Pelaksana tugas (Plt) Kalak BPBD Sergai, Abdul Rahman Purba, menyampaikan bahwa Pemkab Sergai terus memprioritaskan upaya mitigasi jangka panjang.


“Kami akan terus melakukan langkah-langkah antisipatif, termasuk normalisasi saluran air sungai yang sudah kita lakukan dan perlindungan kawasan rawan bencana sebagai bagian dari upaya mitigasi jangka panjang,” katanya.
Rahman Purba menyampaikan, berdasarkan data sementara dari BPBD Sergai hingga Kamis, 27 November 2025, banjir telah berdampak pada ratusan Kepala Keluarga (KK) di delapan kecamatan.

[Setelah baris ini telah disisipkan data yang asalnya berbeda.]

/-- Domain d of site st runs (R359, R374). An oscillator that is not locked, or in holdover, runs
(R362). -/
def domainRuns (s : State) (st d : Nat) : Bool := bit (s.reg (bClk st) (0x20 + 8 * d)) 25

/-- The routers of a node run and are reached: VNET on, and the crossings of the site calibrated since its router
oscillator started, which takes a locked oscillator (R355, R359, R364, R375, R406). -/
def routerLive (s : State) (n : Nat) : Bool :=
  vnetOn s (fieldOf (siteOf n)) && domainRuns s (siteOf n) 0 && (s.site (siteOf n)).crossed

/-- Plane pl of node n's vertical port works: not dropped and not under repair (R186, R187). -/
def vertWorks (s : State) (n pl : Nat) : Bool :=
  let f := s.reg (bRtr n) 0x10
  !bit f (2 + pl) && !bit f (6 + pl)

/-- The vertical port is closed toward the die on plane pl (R183, R184). -/
def closedIn (s : State) (n pl : Nat) : Bool := (s.router n).vclosed.getLsbD (2 * pl)

/-- The vertical port is closed from the die on plane pl (R183, R184). -/
def closedOut (s : State) (n pl : Nat) : Bool := (s.router n).vclosed.getLsbD (2 * pl + 1)

/-! ## Addresses -/

/-- PASS_DOM_ID.ID_VALID (R311). -/
def idValid (s : State) : Bool := bit (s.reg bDom 0x08) 13

/-- PASS_DOM_ID.PANEL_ID (R311). -/
def panelId (s : State) : Nat := s.getField bDom 0x08 0 13

/-- The address is on this panel (R24). -/
def addrHere (s : State) (a : Word) : Bool := aLocal a || (idValid s && aPanel a == panelId s)

/-- Spaces whose node field is logical (R25, R27). -/
def logicalSpace (sp : Nat) : Bool := sp == 0 || sp == 1 || sp == 2 || sp == 4

/-- Spaces served above the node (R183). -/
def aboveSpace (sp : Nat) : Bool := logicalSpace sp || sp == 5 || sp == 6 || sp == 8

/-- The physical site that the site map of node n names for a logical site, none where it names
none (R27, R179). -/
def mapSite (s : State) (n lst : Nat) : Option Nat :=
  let w := s.reg (bRtr n) (0x400 + 8 * lst)
  if bit w 8 then none else some (bits w 0 8)

/-- A logical node as the site map of node n translates it (R27). -/
def translate (s : State) (n ln : Nat) : Option Nat :=
  (mapSite s n (siteOf ln)).map (fun st => nodeOf st (localOf ln))

/-- The logical node of a physical node by the inverse of the node's site map; a site that no entry
names maps to itself (R138). -/
def logicalNode (s : State) (n : Nat) : Nat :=
  match (List.range 192).find? (fun l => mapSite s n l == some (siteOf n)) with
  | some l => nodeOf l (localOf n)
  | none => n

“ Data sementara per hari ini, sekitar 17 KK terdampak di Kecamatan Sipispis. Selanjutnya di Dolok Masihul 930 KK, Tebing Syahbandar 46 KK, dan Perbaungan 9 KK, Teluk Mengkudu 132 KK, Pantai Cermin 137 KK, Tebing Tinggi 266 KK, Sei Rampah 112 KK dan total sekitar 1.664 KK terdampak banjir. Dan angka ini kemungkinan masih akan naik seiring curah hujan yang masih belum berhenti,” beber Rahman.

Ia menambahkan bahwa sebagai langkah cepat, BPBD Sergai telah mendirikan tenda pengungsian di Desa Sei Rampah, Kampung Pala, Belidaan diterowongan jalan tol Kecamatan Sei Rampah, untuk menampung warga yang membutuhkan tempat tinggal sementara.
Pihak BPBD mengimbau masyarakat agar tetap waspada dan berhati-hati dalam menghadapi cuaca ekstrem, mengingat intensitas hujan diperkirakan masih tinggi dalam beberapa hari ke depan.
Sebelumnya, Bupati Darma Wijaya dan Wabup Adlin Tambunan juga sempat meninjau beberapa titik lokasi banjir sebelum menghadiri giat bersama kawan-kawan jurnalis di Sei Rampah. (Media Center Sergai).